**What to produce**
Which of the lines below include the word "Machine"? Pull each one out.

**Input**
/-- TensorLoadsBringTheirBytes: the last element by TLD and LDAQ, a run of 32 lanes, and two picked lanes. -/
theorem test_meets_TensorLoads : AtTensorWord (woven (.tld 4 1 2 1 2)) weaver [1] 2 ∧ Named (woven (.tld 4 1 2 1 2)) weaver (weaver.aVal 1) holder 1 clothDesc ∧
    weaver.aRoom 4 = .ok () ∧ weaver.lqRoom 28 = .ok () ∧
    Near (woven (.tld 4 1 2 1 2)) holder 1 clothDesc (weaver.coords 2) 4 .load (clothPa [39, 32]) ∧
    Served (woven (.tld 4 1 2 1 2)) weaver (clothPa [39, 32]) ∧ (woven .nop).mem.wf = true ∧ Roomy (woven (.tld 4 1 2 1 2)) 0 :=
  ⟨tensor_woven _ _ _ rfl (by decide +kernel) (by rfl), named_woven _ (by decide +kernel), rfl, rfl, near_of (by decide +kernel),
    served_of (by decide +kernel), by decide +kernel, roomy_woven _⟩
theorem test_meets_TensorLoads_run : (tensorLanes weaver (.tldv 28 1 3) clothDesc).length = 32 ∧
    ∀ p ∈ tensorLanes weaver (.tldv 28 1 3) clothDesc, Near (woven (.tldv 28 1 3)) holder 1 clothDesc p.2 1 .load (clothPa p.2) ∧
      Served (woven (.tldv 28 1 3)) weaver (clothPa p.2) := by
  have h : (tensorLanes weaver (.tldv 28 1 3) clothDesc).all (fun p => nearB (woven (.tldv 28 1 3)) p.2 1 .load (clothPa p.2) &&
      servedB (woven (.tldv 28 1 3)) (clothPa p.2)) = true := by decide +kernel
  refine ⟨by decide +kernel, fun p hp => ?_⟩
  have := List.all_eq_true.1 h p hp
  rw [Bool.and_eq_true] at this
  exact ⟨near_of this.1, served_of this.2⟩
theorem test_meets_TensorLoads_picked : tensorLanes weaver (.tldg 28 1 4 0) clothDesc = [(0, [0, 32, 0, 0, 0, 0]), (1, [39, 32, 0, 0, 0, 0])] ∧
    headReady 0 weaver.q.vaq = true ∧ (0#3).toNat < clothDesc.rank ∧
    nearB (woven (.tldg 28 1 4 0)) [0, 32, 0, 0, 0, 0] 1 .load (clothPa [0, 32]) = true ∧
    nearB (woven (.tldg 28 1 4 0)) [39, 32, 0, 0, 0, 0] 1 .load (clothPa [39, 32]) = true := by decide +kernel

/-- TensorStoresPutTheirBytes: one element at `.grp` and wider, and two lanes. -/
theorem test_meets_TensorStores : AtTensorWord (woven (.tst 2 1 2 0 2)) weaver [1, 2] 2 ∧
    Near (woven (.tst 2 1 2 0 2)) holder 1 clothDesc (weaver.coords 2) 4 .store (clothPa [39, 32]) ∧
    Served (woven (.tst 2 1 2 0 2)) weaver (clothPa [39, 32]) ∧ AtTensorWord (woven (.strl 2 1 2 3 0)) weaver [1, 2] 2 ∧
    AtTensorWord (woven (.tstg 1 4 0 0)) weaver [1] 4 ∧ headReady 0 weaver.q.sq = true ∧ headReady 0 weaver.q.vaq = true ∧
    (∀ p ∈ [(0, [0, 32, 0, 0, 0, 0]), (1, [39, 32, 0, 0, 0, 0])],
      nearB (woven (.tstg 1 4 0 0)) (p : Nat × List Nat).2 1 .store (clothPa p.2) = true) ∧
    ((woven (.strl 2 1 2 3 0)).releaseAt 0 3 ((woven (.strl 2 1 2 3 0)).vcOf weaver)).writingBack 0 = false ∧ OwnClean (woven (.tst 2 1 2 2 2)) 0 (clothPa [39, 32]) :=
  ⟨tensor_woven _ _ _ rfl (by decide +kernel) (by rfl), near_of (by decide +kernel), served_of (by decide +kernel),
    tensor_woven _ _ _ rfl (by decide +kernel) (by rfl), tensor_woven _ _ _ rfl (by decide +kernel) (by rfl), rfl, rfl, by decide +kernel,
    by decide +kernel, clean_woven _ _⟩
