-- ==== Sys2Proof/Machine/Flags.lean ====
section
/-! DEFINITION. The two derived status bits (10_state.md rule R28). No operation reads or writes a flag; there are no condition codes. -/

namespace Sys2Proof.Machine

/-- `BUSY = (SEQ != IDLE)` (R28). -/
def State.busy (s : State) : Bool := decide (s.seq ≠ .idle)

/-- `CFGERR = (LIFE = FAILED)` (R28). -/
def State.cfgErr (s : State) : Bool := decide (s.life = .failed)

end Sys2Proof.Machine
end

**Written reply**
-- ==== Sys2Proof/Machine/Flags.lean ====
namespace Sys2Proof.Machine
end Sys2Proof.Machine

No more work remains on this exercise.